Malta Independent

PAC to summon former Enemalta chairman Alex Tranter to testify on Electrogas

- ALBERT GALEA

The Government has summoned former Enemalta chairman, Alex Tranter – who served as the chair of the state electricit­y provider between 2005 and 2010 – to testify about the National Audit Office’s investigat­ion into the awarding of the power station contract to Electrogas.

The summoning was made at the end of a Public Accounts Committee sitting which was fraught with bickering and arguing between Government and opposition MPs over Parliament­ary procedures.

The sitting began with PAC chairperso­n, Darren Carabott – who is a PN MP – noting that the Government had failed to provide a list of witnesses that it wished to summon about the Electrogas probe by the stipulated deadline, which was last week.

He said that he was therefore understand­ing that the Government had no further witnesses to summon, and that the committee’s investigat­ion would be suspended pending the testimony of one witness who had expressed that they wished to suspend their own testimony due to pending criminal investigat­ions against them.

Government MP Alex Muscat however said that the Government did have witnesses left to summon.
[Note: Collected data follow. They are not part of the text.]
/-- R78: page types that are always available to host software. -/
def alwaysAvail (typ : Nat) : Bool := decide (typ = 0x01 ∨ typ = 0x02 ∨ typ = 0x04 ∨ typ = 0x05 ∨ typ = 0x90)

/-- R78: page types that need one of their gating features. -/
def featRequired (typ : Nat) : Bool :=
  decide (typ = 0x21 ∨ typ = 0x30 ∨ typ = 0x31 ∨ typ = 0x41 ∨ typ = 0x42 ∨ typ = 0x81 ∨ typ = 0xA0 ∨ typ = 0x11 ∨ typ = 0x03)

/-- R50: pages whose ENABLE reads 1 and ignores 0. -/
def alwaysEnabled (typ : Nat) : Bool :=
  decide (typ = 0x01 ∨ typ = 0x02 ∨ typ = 0x03 ∨ typ = 0x04 ∨ typ = 0x05 ∨ typ = 0x10 ∨ typ = 0x90)

/-- Page types with a role-bearing unit addressed by the page's ROLE register (R50, R103). -/
def hasRole (typ : Nat) : Bool :=
  decide (typ = 0x30 ∨ typ = 0x31 ∨ typ = 0x40 ∨ typ = 0xA0)

/-! ### Reset values -/

/-- Properties of the one PCIe physical function (R42). -/
structure PcieProps where
  deviceId : Nat
  classCode : Nat
  generations : List Nat
  widths : List Nat
  maxPayloads : List Nat
  maxReadRequest : Nat
  vectors : Nat
  msixTable : Nat
  pendingArray : Nat
  aer : Bool
  flr : Bool
  deriving DecidableEq, Repr

/-- The PCIe function (R42), the same for both variants. -/
def pcieFunction : PcieProps where
  deviceId := 0x4880
  classCode := 0x038000
  generations := [1, 2, 3, 4, 5]
  widths := [8, 4]
  maxPayloads := [128, 256, 512]
  maxReadRequest := 4096
  vectors := 64
  msixTable := 0x3C00
  pendingArray := 0x3800
  aer := true
  flr := true

/-- SYS.IDENT (R61): DEVICE is the part number, VARIANT and STEPPING are what Config says of the module (log entry 2). -/
def identWord : Word :=
  BitVec.ofNat 32 (pcieFunction.deviceId * 0x10000) ||| (Config.stepping.setWidth 32 <<< 8) ||| (if Config.isSc then 1 else 0)

/-- Reset of the common header (R49, R50). DESIGN CHOICE (log entry 2): in the pages whose ENABLE always reads 1, QUIESCED resets to 0,
as its meaning says, where the table's reset column says 1. -/
def resetHeader (p : PageId) (o : Nat) : Word :=
  if o = 0x00 then BitVec.ofNat 32 (p.typ * 0x10000 + p.inst * 0x100 + 1)
  else if o = 0x08 then 1
  else if o = 0x0C then (if alwaysEnabled p.typ then 1 else 0)
  else if o = 0x10 then (if alwaysEnabled p.typ then 0 else 1)
  else if o = 0x18 then BitVec.ofNat 32 (evMask p.base)
  else 0

/-- Source-map entry of an event number at reset (R67): LOG_EN = 1 and the fixed severity. -/
def resetMapEntry (e : Nat) : Nat :=
  match sevOfNumber e with
  | some sv => 0x80 + sv * 0x100
  | none => 0

/-- Reset of SYS, FEAT, TXN, EVT0, EVT1 and MAINT beyond the header. -/
def resetSystem (typ inst o : Nat) : Word :=
  if typ = 0x01 then (if o = 0x800 then identWord else 0)
  else if typ = 0x02 then (if o = 0x800 then 0x001FFFFF else if o = 0x820 then 1 else 0)
  else if typ = 0x04 then
    if inst = 1 then
      if 0xC00 ≤ o then
        BitVec.ofNat 32 (resetMapEntry (2 * ((o - 0xC00) / 4)) + resetMapEntry (2 * ((o - 0xC00) / 4) + 1) * 0x10000)
      else 0
    else if 0xC00 ≤ o ∧ o % 16 = 12 then 1 else 0
  else if typ = 0x05 then (if o = 0x820 then 0x800 else 0)
  else 0

/-- Reset of TIME beyond the header (R133). -/
def resetTime (o : Nat) : Word :=
  if o = 0x110 then 0xF4240 else if o = 0x114 then 0x64 else if o = 0x120 then 0x2710
  else if o = 0x144 ∨ o = 0x184 then 0x03FE0100 else if o = 0x148 ∨ o = 0x188 then 0x00F88080
  else if o = 0x14C ∨ o = 0x18C then 0x3E8 else if o = 0x808 then 0x40000000 else 0

/-- Reset of NETp and INGEST beyond the header (R161, R176). -/
def resetNet (typ o : Nat) : Word :=
  if typ = 0x20 then
    (if o = 0x120 then 0x14 else if o = 0x124 then 0xBB08 else if o = 0x128 then 0x2400 else 0)
  else if o = 0x10C then 0x64
  else if 0x200 ≤ o ∧ o < 0x400 then
    (if o % 0x20 = 0x10 then 0xF4240 else if o % 0x20 = 0x14 then 0x3B9ACA00 else 0)
  else if 0x900 ≤ o ∧ o < 0xA00 ∧ o % 0x10 = 4 then 0x100
  else 0

/-- Reset of CODEC and CJEj beyond the header (R230, R252). -/
def resetCodec (typ o : Nat) : Word :=
  if typ = 0x30 then (if o = 0x100 then 1 else if o = 0x104 then 0x2710 else if o = 0x800 then 0xFFFFFFFF else 0)
  else if o = 0x100 then 0x2710 else 0

/-- Reset of HEADh, RGUh, RMAPh and LAYERh_k beyond the header (R262, R263, R298, R331, R332, R362). -/
def resetHead (typ o : Nat) : Word :=
  if typ = 0x40 then
    (if o = 0x104 then 0x0010003C else if o = 0x108 then 0x3C00 else if o = 0x10C then 0x22C321C0
     else if o = 0x110 then 0xFFFF else if o = 0x120 then 0x3E8 else if o = 0x124 then 0x7D0
     else if o = 0x808 ∨ o = 0x820 ∨ o = 0x824 then 0xFFFFFFFF else 0)
  else if typ = 0x41 then
    (if o = 0x124 ∨ o = 0x818 then 3 else if o = 0x130 then 0x410 else if o = 0x134 then 0x2710
     else if o = 0x830 then 1 else if o = 0x840 then 0xFFFFFFFF else 0)
  else if typ = 0x43 then
    (if o = 0x108 then 0x00010001 else if o = 0x10C then 0xFFF else if o = 0x130 then 0x01000700 else 0)
  else 0

/-- Reset of OUTh, ZLh and SBh beyond the header (R363, R364, R398, R399). -/
def resetLink (typ o : Nat) : Word :=
  if typ = 0x44 then
    (if o = 0x100 then 0x21 else if o = 0x108 then 0x22 else if o = 0x10C then 0xC350 else 0)
  else if typ = 0x45 then
    (if o = 0x100 then 0x13 else if o = 0x104 then 0xFF00 else if o = 0x700 then 0x00081001
     else if 0x800 ≤ o ∧ o < 0x834 then BitVec.ofNat 32 (0xF00F + ((o - 0x800) / 4) * 16)
     else if o = 0x840 then 0xC else 0)
  else if o = 0x100 then 0x1464 else 0

/-- Reset of OPT (no profile) and of the RAIL pages beyond the header (R428 to R430, R456; R566 without a profile). -/
def resetPanel (typ inst o : Nat) : Word :=
  if typ = 0x81 then
    (if o = 0x104 then 1 else if o = 0x118 then 0x3C else if o = 0x11C then 0x100000 else 0)
  else if inst = 0 ∧ 0x100 ≤ o ∧ o < 0x1D0 ∧ o % 0x10 = 8 then 1
  else 0

/-- Default CLASS_AGE of a service class, in ns (R462). -/
def resetClassAge (c : Nat) : Word :=
  if c = 0 then 1000 else if c = 1 then 4000 else if c = 2 then 20000 else if c = 3 then 50000
  else if c = 4 then 200000 else 2000000

/-- Reset of MEM0 to MEM4 beyond the header (R478 to R481). -/
def resetMem (inst o : Nat) : Word :=
  if inst = 0 then
    (if 0x100 ≤ o ∧ o < 0x118 then resetClassAge ((o - 0x100) / 4) else if o = 0x120 then 0x55
     else if o = 0x124 then 0xA03 else if o = 0x804 then 0xFFFFFFFF else 0)
  else if inst = 1 ∨ inst = 2 then (if 0x810 ≤ o ∧ o < 0x890 then 0x3F07 else 0)
  else if inst = 3 then (if o = 0x100 then 0x18 else if o = 0x104 then 0x2710 else 0)
  else (if o = 0x100 then 0xA8 else if o = 0x104 then 0xF else if o = 0x108 then 0x50 else if o = 0x114 then 1 else 0)

/-- Reset of SAPp, THERM and the PERF pages beyond the header (R501, R525, R542). The sensor calibration counts are
per module (R504); DESIGN CHOICE: N25 = 1,000 and N85 = 1,600. -/
def resetRest (typ inst o : Nat) : Word :=
  if typ = 0xA0 then
    (if o = 0x100 then 0x00250220 else if o = 0x104 then 3 else if o = 0x11C then 0x00040400
     else if o = 0x120 then 0x64 else 0)
  else if typ = 0xB0 then
    (if o = 0x100 then 1 else if o = 0x104 then 0x03E80014 else if o = 0x108 then 0x1E
     else if 0x120 ≤ o ∧ o < 0x160 then (if o % 8 = 0 then 0x03520000 else 0x041A03B6)
     else if o = 0x184 then 3 else if o = 0x800 then 0x40
     else if 0x900 ≤ o ∧ o < 0x9C0 then 0x064003E8 else 0)
  else if typ = 0xC0 ∧ inst = 0 then
    (if o = 0x30C then 0xF4240 else if o = 0x310 then 0x01000000 else if o = 0x320 then 0x1400
     else if o = 0x324 then 1 else 0)
  else 0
When asked by Carabott as to why the Government appeared to be incapable of keeping to the stipulated deadline, Muscat had no answer. However Muscat simply said that because there was no agreement that the discussion on Electrogas was closed, then witnesses could continue to be summoned.

After much haranguing over the matter, an Opposition motion to declare the matter as suspended due to the Government failing to meet the stipulated deadline was shot down by the Government.

The Government has a four-tothree majority in the PAC.

That majority meant that the Government also shot down a motion by the Opposition in order for there to be two PAC sittings next week, and a request by the Opposition to add the NAO’s report on public spending during 2022 to the committee’s agenda.

Muscat ultimately said that they would be summoning Alex Tranter to testify in the next sitting concerning Electrogas in two weeks’ time. Tranter had served as Enemalta chairman between 2005 and 2010, when he had stepped down shortly after a private company he was a director of, Sunray Renewables, was acquired by the US renewables giant Sunpower Corporatio­n, in February 2010.

He was chairman during the meetings for the procuremen­t of fuel for Enemalta’s heavy fuel oil power station, which became notorious as it emerged that minutes were never formally taken down.

He has already faced the PAC in the past : in September 2013 when he was summoned to testify about the heavy fuel oil plant.

A year later he was charged with misappropr­iation of funds and misuse of Enemalta’s credit card for personal expenses.

He was cleared of any alleged wrongdoing in 2019.